- Other names: Pastor's knee, Vicar's knee, clergyman's knee
- Cross section of the human knee
- Types: Superficial, deep
- Risk factors: Kneeling, crawling
- Diagnostic method: Based on symptom and physical examination
- Differential diagnosis: Patellar tendonitis, prepatellar bursitis
- Frequency: Relatively rare

= Infrapatellar bursitis =

Inflammation of the synovial fluid sac below the kneecap

Infrapatellar bursitis, also known as pastor's knee, is inflammation of the superficial or deep infrapatellar bursa. Symptoms may include knee pain, swelling, and redness just below the kneecap. It may be complicated by patellar tendonitis.

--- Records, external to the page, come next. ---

/-- Whether an array command of a tile executes: it has started and not completed (R281). -/
def State.arrayBusy (s : State) (tile : Nat) : Bool :=
  (List.range 8).any fun i => (s.core (8 * tile + i)).mq.head?.any fun c => c.isArray && c.started
/-- ARRAY_IDLE_TIMEOUT: 64 clk in which no array command executes, and HOLD = 0 (R281). -/
def execArrayIdleTimeout (tile : Nat) (s : State) : Host.Outcome State Fault Refusal :=
  let t := s.tile tile
  .next (if t.array = .on ∧ t.hold = 0 ∧ !s.arrayBusy tile ∧ t.arrayLast + 64 ≤ s.time then s.setTile tile { t with array := .rampDown, ramp := (s.time, 32) } else s)
/-- ARRAY_HOLD_TIMEOUT: 4,096 clk without a start and HOLD > 0 (R281). -/
def execArrayHoldTimeout (tile : Nat) (s : State) : Host.Outcome State Fault Refusal :=
  let t := s.tile tile
  .next (if t.array = .on ∧ 0 < t.hold ∧ t.arrayStart + 4096 ≤ s.time then
      s.setTile tile { t with hold := 0, array := .rampDown, ramp := (s.time, 32) }
    else s)
/-- ARRAY_RAMPDOWN_DONE (R281). -/
def execArrayRampdownDone (tile : Nat) (s : State) : Host.Outcome State Fault Refusal :=
  let t := s.tile tile
  .next (if t.array = .rampDown ∧ t.ramp.1 + t.ramp.2 ≤ s.time then s.setTile tile { t with array := .off } else s)

/-! Accumulators, predicates and the weight buffer (R256, R257, R265). -/

/-- An F32 element of an accumulator file. -/
def accGet (acc : Vector (BitVec 32768) 8) (x : BitVec 3) (i j : Nat) : Nat := field (get8 acc x).toNat (32 * (32 * i + j) + 31) (32 * (32 * i + j))
/-- Replaces an element of an accumulator. -/
def accSet (acc : Vector (BitVec 32768) 8) (x : BitVec 3) (i j v : Nat) : Vector (BitVec 32768) 8 :=
  let p := 32 * (32 * i + j)
  let m : BitVec 32768 := 0xFFFFFFFF#32768 <<< p
  set8 acc x ((get8 acc x &&& ~~~m) ||| ((BitVec.ofNat 32768 v <<< p) &&& m))
/-- An element of an F64 pair: its low half lies in the even register (R257). -/
def accGetPair (acc : Vector (BitVec 32768) 8) (x : BitVec 3) (i j : Nat) : Nat := accGet acc x i j + 2 ^ 32 * accGet acc (x ||| 1#3) i j
/-- Replaces an element of an F64 pair. -/
def accSetPair (acc : Vector (BitVec 32768) 8) (x : BitVec 3) (i j v : Nat) : Vector (BitVec 32768) 8 :=
  accSet (accSet acc x i j (v % 2 ^ 32)) (x ||| 1#3) i j (v / 2 ^ 32)

/-- A tile predicate; tz0 reads true (R34, R263). -/
def Core.pred (c : Core) (p : BitVec 3) : Bool := p == 0#3 || c.tz.getLsbD p.toNat

/-- Whether a byte range of a tile's weight buffer lies at or above the watermark of a space-4 transfer that is not of the
accessor's own channel, whose transfers' numbers are given (R159, R266). -/
def Tile.weightsUnlanded (t : Tile) (off n : Nat) (mine : List Nat) : Bool :=
  t.chans.toList.any fun c => c.transfers.any fun x =>
    x.dsp == 4 && !x.over && !mine.contains x.seq && decide (x.dst + x.written < off + n) && decide (off < x.dst + x.len) && decide (x.dst < off + n)

/-- Reads bytes of a tile's weight buffer (R265, R266). -/
def eWeights (tile off n : Nat) : EAct (List Byte) := do
  let s ← get
  let t := s.tile tile
  if t.weightsUnlanded off n [] then eBlocked
  else if t.weightPoison.any fun k => decide (2048 * k < off + n) && decide (off < 2048 * k + 2048) then eFault 1 13 off
  else return (List.range n).map fun i => cellGet (off + i) t.weights

/-- Writes bytes of a tile's weight buffer; a slot wholly written loses its poison. -/
def State.setWeights (s : State) (tile off : Nat) (bs : List Byte) : State :=
  let t := s.tile tile
  s.setTile tile { t with
    weights := (bs.zipIdx off).foldl (fun w b => cellSet b.2 b.1 w) t.weights
    weightPoison := t.weightPoison.filter fun k => !(decide (off ≤ 2048 * k) && decide (2048 * k + 2048 ≤ off + bs.length)) }

/-- Writes bytes of one aligned word of the weight buffer, all of them or none, as part of a write of n bytes from lo on (R266, R293).
A slot that an error has poisoned is clean again once the whole write has covered it, and a narrower write into it faults (R147). -/
def eWeightWrite (tile : Nat) (mine : List Nat) (lo n a : Nat) (bs : List Byte) : EAct Unit := do
  let s ← get
  let slot := a / 2048
  let bad := (s.tile tile).weightPoison.contains slot
  if (s.tile tile).weightsUnlanded a bs.length mine then eBlocked
  else if bad && !(decide (lo ≤ 2048 * slot) && decide (2048 * slot + 2048 ≤ lo + n)) then eFault 1 13 a
  else
    let s := s.setWeights tile a bs
    set (if (a + bs.length) % 2048 = 0 then s.modTileAt tile fun x => { x with weightPoison := x.weightPoison.filter (· != slot) } else s)

/-- The bits [p, p + n) of an image. -/
def imageBits (img p n : Nat) : Nat := img / 2 ^ p % 2 ^ n

/-- The stored bits of dense image element (k, j) under a form that is not block form; none where a 2:4 group does not
place it (R265). -/
def imageElem (fmt kk : Nat) (sparse : Bool) (img k j : Nat) : Option Nat :=
  let w := fmtWidth fmt
  if sparse then
    let nib := imageBits img (8 * (2 * w * kk) + 4 * (32 * (k / 4) + j)) 4
    let p0 := nib % 4
    let p1 := nib / 4
    if k % 4 = p0 then some (imageBits img (8 * (4 * w * (k / 4 * 2)) + j * w) w)
    else if k % 4 = p1 then some (imageBits img (8 * (4 * w * (k / 4 * 2 + 1)) + j * w) w)
    else none
  else some (imageBits img (8 * (4 * w * k) + j * w) w)

/-- The value of image element (k, j) outside block form (R265). -/
def imageValue (fmt kk : Nat) (sparse : Bool) (table : BitVec 128) (img k j : Nat) : Num :=
  match imageElem fmt kk sparse img k j with
  | none => .fin false 0 1
  | some bits =>
    if floatFmt fmt then elemValue fmt bits
    else
      let v := if fmt = 14 then k4Value table bits else elemValue fmt bits
      product v (f32.read (imageBits img (8 * (4 * fmtWidth fmt * kk + 4 * j)) 32))

/-! Execution of the commands (R270 to R274). -/

/-- OR of a list of flag words. -/
def orFlags (l : List Word) : Word := l.foldl (· ||| ·) 0

/-- Adds flags to a thread's MSTAT (R278). -/
def State.mflags (s : State) (slot : Nat) (fl : Word) : State := s.modThread slot fun t => { t with mstat := t.mstat ||| (fl &&& 0x17#64) }

/-- MMA and MMAS (R270). -/
def runMma (core : Nat) (c : Command) (x : BitVec 3) (am : Nat) (sparse : Bool) : EAct Unit := do
  let a := Tensor.ofEntry (c.tensors.getD 0 0)
  let b := Tensor.ofEntry (c.tensors.getD 1 0)
  let rv := rowsValid c.ga
  let k := kOf (wfield c.ga 58 57)
  let row0 := wfield c.ga 31 12
  let k0 := wfield c.ga 51 32
  let col0 := wfield c.gb 39 20
  let w := c.issuer core
  let img ← eWeights (core / 8) (2048 * wfield c.gb 7 0) (imageSize b.format k sparse)
  let img := leNat img
  let ovs := c.frm.getLsbD 3
  let s ← get
  let acc := (s.core core).acc
  match sxbOf a.format, sxbOf b.format with
  | some ma, some mb =>
    let nb := k / 32
    let rows ← mapE (fun i => mapE (fun q => do
      if a.has (row0 + i) (k0 + 32 * q) then
        let e ← eScale w am a (row0 + i) (k0 + 32 * q) c.seq
        let ms ← mapE (fun j => do
          let x ← eElement w am a (row0 + i) (k0 + 32 * q + j) c.seq
          return toSigned ma x) (List.range 32)
        return (e, ms)
      else return (0, List.replicate 32 0)) (List.range nb)) (List.range rv)
    let cols := (List.range 32).map fun j => (List.range nb).map fun q =>
      if b.rows ≤ k0 + 32 * q ∨ b.cols ≤ col0 + j then (0, List.replicate 32 (0 : Int))
      else (imageBits img (8 * (4 * mb * k + j * nb + q)) 8,
            (List.range 32).map fun e => toSigned mb (imageBits img (8 * (4 * mb * (j * nb + q)) + mb * e) mb))
    let r := rows.zipIdx.foldl (fun r row => cols.zipIdx.foldl (fun (r : Vector (BitVec 32768) 8 × Word) col =>
      let v := (List.zip row.1 col.1).foldl (fun (u : Nat × Word) p =>
        let y := blockPair ma mb p.1.1 p.2.1 p.1.2 p.2.2 ovs
        let z := accAdd f32 ovs (f32.read u.1) (f32.read y.1)
        (z.1, u.2 ||| y.2 ||| z.2)) (accGet r.1 x row.2 col.2, 0)
      (accSet r.1 x row.2 col.2 v.1, r.2 ||| v.2)) r) (acc, (0 : Word))
    modify fun s => (s.setCore core { s.core core with acc := r.1 }).mflags c.slot r.2
  | _, _ =>
    let rows ← mapE (fun i => mapE (fun q => do
      if a.has (row0 + i) (k0 + q) then eValue w am a c.codes (row0 + i) (k0 + q) c.seq
      else return .fin false 0 1) (List.range k)) (List.range rv)
    let cols := (List.range 32).map fun j => (List.range k).map fun q =>
      if b.rows ≤ k0 + q ∨ b.cols ≤ col0 + j then Num.fin false 0 1 else imageValue b.format k sparse c.codes img q j
    let r := rows.zipIdx.foldl (fun r row => cols.zipIdx.foldl (fun (r : Vector (BitVec 32768) 8 × Word) col =>
      let ps := List.zip row.1 col.1
      if a.format = 11 then
        let v := fusedChain f64 (accGetPair r.1 x row.2 col.2) ps ovs
        (accSetPair r.1 x row.2 col.2 v.1, r.2 ||| v.2)
      else
        let v := if a.format = 10 then fusedChain f32 (accGet r.1 x row.2 col.2) ps ovs
          else narrowAccumulate (accGet r.1 x row.2 col.2) ps ovs
        (accSet r.1 x row.2 col.2 v.1, r.2 ||| v.2)) r) (acc, (0 : Word))
    modify fun s => (s.setCore core { s.core core with acc := r.1 }).mflags c.slot r.2

/-- A fibre: its coordinates with the offsets of their values (R271). -/
structure Fibre where
  coords : List Nat
  values : List Num

/-- A fibre descriptor's fields (R271). -/
def fibreOk (d size wbytes : Nat) : Bool :=
  let coff := field d 31 0
  let voff := field d 63 32
  let cnt := field d 76 64
  field d 127 77 == 0 && decide (cnt ≤ 4096) && coff % 2 == 0 && voff % wbytes == 0 &&
  decide (coff + 2 * cnt ≤ size) && decide (voff + wbytes * cnt ≤ size)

Risk factors include kneeling or crawling. It may also be brought on by frequent bending of the knees while standing, squatting, running, or jumping. Diagnosis is generally based on symptom and physical examination. When the deep bursa is involved, bending the knee generally increases the pain. Other conditions that may appear similar include patellar tendonitis and prepatellar bursitis.

Treatment is generally by rest, alternating between ice and heat, and NSAIDs. Infrapatellar bursitis is relatively rare. Due to the kneeling being enjoined in church services, infrapatellar bursitis has also been called pastor's knee, vicar's knee and clergyman's knee.